Orlistat-induced cutaneous leukocytoclastic vasculitis
Version of Record online: 14 OCT 2002
Copyright © 2002 by the American College of Rheumatology
Arthritis Care & Research
Volume 47, Issue 5, page 567, 15 October 2002
How to Cite
Gonzalez-Gay, M. A., Garcia-Porrua, C., Lueiro, M. and Fernandez, M. L. (2002), Orlistat-induced cutaneous leukocytoclastic vasculitis. Arthritis & Rheumatism, 47: 567. doi: 10.1002/art.10670
- Issue online: 14 OCT 2002
- Version of Record online: 14 OCT 2002
To the Editor:
Obesity is a growing problem in developed countries. Treatment for obesity requires diet, exercise, behavior modifications and, in some cases, antiobesity agents. Orlistat, a pancreatic lipase inhibitor, is a new drug for obesity that decreases the absorption of dietary fat (1). Adverse reactions are almost exclusively gastrointestinal (2).
Cutaneous vasculitis (CV) related to drugs has extensively been reported (3). We describe a case of CV related to orlistat.
A 34-year-old white general practitioner presented to the hospital because of palpable purpura of 72 hours duration, mainly involving the lower extremities. He reported asthma in his childhood, but had not required treatment for respiratory problems since that time. Apart from obesity, the rest of his medical history was unremarkable. He decided to take orlistat (120 mg before meals) as medical treatment for obesity.
Seventy-two hours after the onset of this therapy he experienced myalgias and arthralgias. He also noticed the presence of maculopapular lesions in rapidly increasing numbers in his lower extremities. On physical examination palpable purpuric skin lesions were present in the lower third of both inferior extremities. Cardiopulmonary and abdominal examinations were normal. Full blood cell count and coagulation tests were also normal. The erythrocyte sedimentation rate and C-reactive protein were 24 mm/1st hour (normal <20 mm/1st hour) and 15.9 mg/L (normal <5), respectively. Apart from data on hypercholesterolemia and hypertrigliceridemia, routine blood and urine chemistry profiles were normal. Tests for hepatitis B and C, antinuclear antibodies, cryoglobulins, rheumatoid factor, C3 and C4 serum complement levels, antineutrophil cytoplasmic antibodies, anticardiolipin antibodies, and a chest radiograph were all negative or normal.

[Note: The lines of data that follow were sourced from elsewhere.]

/-! ### setUnitRun -/

@[simp] theorem setUnitRun_now (u : Nat) (v : UnitRun) (s : State) : (setUnitRun u v s).now = s.now := rfl
@[simp] theorem setUnitRun_freeCtr (u : Nat) (v : UnitRun) (s : State) : (setUnitRun u v s).freeCtr = s.freeCtr := rfl
@[simp] theorem setUnitRun_sent (u : Nat) (v : UnitRun) (s : State) : (setUnitRun u v s).sent = s.sent := rfl
@[simp] theorem setUnitRun_pending (u : Nat) (v : UnitRun) (s : State) : (setUnitRun u v s).pending = s.pending := rfl
@[simp] theorem setUnitRun_flash (u : Nat) (v : UnitRun) (s : State) : (setUnitRun u v s).flash = s.flash := rfl
@[simp] theorem setUnitRun_boot (u : Nat) (v : UnitRun) (s : State) : (setUnitRun u v s).boot = s.boot := rfl
@[simp] theorem setUnitRun_pins (u : Nat) (v : UnitRun) (s : State) : (setUnitRun u v s).pins = s.pins := rfl
@[simp] theorem setUnitRun_side (u : Nat) (v : UnitRun) (s : State) : (setUnitRun u v s).side = s.side := rfl
@[simp] theorem setUnitRun_power (u : Nat) (v : UnitRun) (s : State) : (setUnitRun u v s).power = s.power := rfl
@[simp] theorem setUnitRun_fault (u : Nat) (v : UnitRun) (s : State) : (setUnitRun u v s).fault = s.fault := rfl
@[simp] theorem setUnitRun_snap (u : Nat) (v : UnitRun) (s : State) : (setUnitRun u v s).snap = s.snap := rfl
@[simp] theorem setUnitRun_tap (u : Nat) (v : UnitRun) (s : State) : (setUnitRun u v s).tap = s.tap := rfl
@[simp] theorem setUnitRun_lead (u : Nat) (v : UnitRun) (s : State) : (setUnitRun u v s).lead = s.lead := rfl
@[simp] theorem setUnitRun_job (u : Nat) (v : UnitRun) (s : State) : (setUnitRun u v s).job = s.job := rfl
@[simp] theorem setUnitRun_grp (u : Nat) (v : UnitRun) (s : State) : (setUnitRun u v s).grp = s.grp := rfl
@[simp] theorem setUnitRun_fabric (u : Nat) (v : UnitRun) (s : State) : (setUnitRun u v s).fabric = s.fabric := rfl
@[simp] theorem setUnitRun_cores (u : Nat) (v : UnitRun) (s : State) : (setUnitRun u v s).cores = s.cores := rfl
@[simp] theorem setUnitRun_stream (u : Nat) (v : UnitRun) (s : State) : (setUnitRun u v s).stream = s.stream := rfl
@[simp] theorem setUnitRun_mem (u : Nat) (v : UnitRun) (s : State) : (setUnitRun u v s).mem = s.mem := rfl
@[simp] theorem setUnitRun_red (u : Nat) (v : UnitRun) (s : State) : (setUnitRun u v s).red = s.red := rfl
@[simp] theorem setUnitRun_beam (u : Nat) (v : UnitRun) (s : State) : (setUnitRun u v s).beam = s.beam := rfl
@[simp] theorem setUnitRun_place (u : Nat) (v : UnitRun) (s : State) : (setUnitRun u v s).place = s.place := rfl
@[simp] theorem setUnitRun_host (u : Nat) (v : UnitRun) (s : State) : (setUnitRun u v s).host = s.host := rfl
@[simp] theorem setUnitRun_counters (u : Nat) (v : UnitRun) (s : State) : (setUnitRun u v s).counters = s.counters := rfl
@[simp] theorem setUnitRun_cmdLatch (u : Nat) (v : UnitRun) (s : State) : (setUnitRun u v s).cmdLatch = s.cmdLatch := rfl
@[simp] theorem setUnitRun_sideLatch (u : Nat) (v : UnitRun) (s : State) : (setUnitRun u v s).sideLatch = s.sideLatch := rfl
@[simp] theorem setUnitRun_fieldWrites (u : Nat) (v : UnitRun) (s : State) : (setUnitRun u v s).fieldWrites = s.fieldWrites := rfl

/-! ### setLane -/

@[simp] theorem setLane_now (c : Nat) (v : LaneS) (s : State) : (setLane c v s).now = s.now := rfl
@[simp] theorem setLane_freeCtr (c : Nat) (v : LaneS) (s : State) : (setLane c v s).freeCtr = s.freeCtr := rfl
@[simp] theorem setLane_sent (c : Nat) (v : LaneS) (s : State) : (setLane c v s).sent = s.sent := rfl
@[simp] theorem setLane_pending (c : Nat) (v : LaneS) (s : State) : (setLane c v s).pending = s.pending := rfl
@[simp] theorem setLane_flash (c : Nat) (v : LaneS) (s : State) : (setLane c v s).flash = s.flash := rfl
@[simp] theorem setLane_boot (c : Nat) (v : LaneS) (s : State) : (setLane c v s).boot = s.boot := rfl
@[simp] theorem setLane_pins (c : Nat) (v : LaneS) (s : State) : (setLane c v s).pins = s.pins := rfl
@[simp] theorem setLane_side (c : Nat) (v : LaneS) (s : State) : (setLane c v s).side = s.side := rfl
@[simp] theorem setLane_power (c : Nat) (v : LaneS) (s : State) : (setLane c v s).power = s.power := rfl
@[simp] theorem setLane_fault (c : Nat) (v : LaneS) (s : State) : (setLane c v s).fault = s.fault := rfl
@[simp] theorem setLane_snap (c : Nat) (v : LaneS) (s : State) : (setLane c v s).snap = s.snap := rfl
@[simp] theorem setLane_tap (c : Nat) (v : LaneS) (s : State) : (setLane c v s).tap = s.tap := rfl
@[simp] theorem setLane_tick (c : Nat) (v : LaneS) (s : State) : (setLane c v s).tick = s.tick := rfl
@[simp] theorem setLane_lead (c : Nat) (v : LaneS) (s : State) : (setLane c v s).lead = s.lead := rfl
@[simp] theorem setLane_job (c : Nat) (v : LaneS) (s : State) : (setLane c v s).job = s.job := rfl
@[simp] theorem setLane_grp (c : Nat) (v : LaneS) (s : State) : (setLane c v s).grp = s.grp := rfl
@[simp] theorem setLane_fabric (c : Nat) (v : LaneS) (s : State) : (setLane c v s).fabric = s.fabric := rfl
@[simp] theorem setLane_cores (c : Nat) (v : LaneS) (s : State) : (setLane c v s).cores = s.cores := rfl
@[simp] theorem setLane_stream (c : Nat) (v : LaneS) (s : State) : (setLane c v s).stream = s.stream := rfl
@[simp] theorem setLane_mem (c : Nat) (v : LaneS) (s : State) : (setLane c v s).mem = s.mem := rfl
@[simp] theorem setLane_red (c : Nat) (v : LaneS) (s : State) : (setLane c v s).red = s.red := rfl
@[simp] theorem setLane_place (c : Nat) (v : LaneS) (s : State) : (setLane c v s).place = s.place := rfl
@[simp] theorem setLane_host (c : Nat) (v : LaneS) (s : State) : (setLane c v s).host = s.host := rfl
@[simp] theorem setLane_counters (c : Nat) (v : LaneS) (s : State) : (setLane c v s).counters = s.counters := rfl
@[simp] theorem setLane_cmdLatch (c : Nat) (v : LaneS) (s : State) : (setLane c v s).cmdLatch = s.cmdLatch := rfl
@[simp] theorem setLane_sideLatch (c : Nat) (v : LaneS) (s : State) : (setLane c v s).sideLatch = s.sideLatch := rfl
@[simp] theorem setLane_fieldWrites (c : Nat) (v : LaneS) (s : State) : (setLane c v s).fieldWrites = s.fieldWrites := rfl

A skin biopsy showed a leukocytoclastic vasculitis affecting capillaries and venules. Treatment with orlistat was discontinued and bed rest and nonsteroidal antiinflammatory drugs were prescribed. Following initiation of this procedure, a rapid improvement of the cutaneous lesions was achieved.
The close temporal relationship between the onset of treatment with orlistat and the development of leukocytoclastic CV supports a possible role for this therapy in the pathogenesis of the disease.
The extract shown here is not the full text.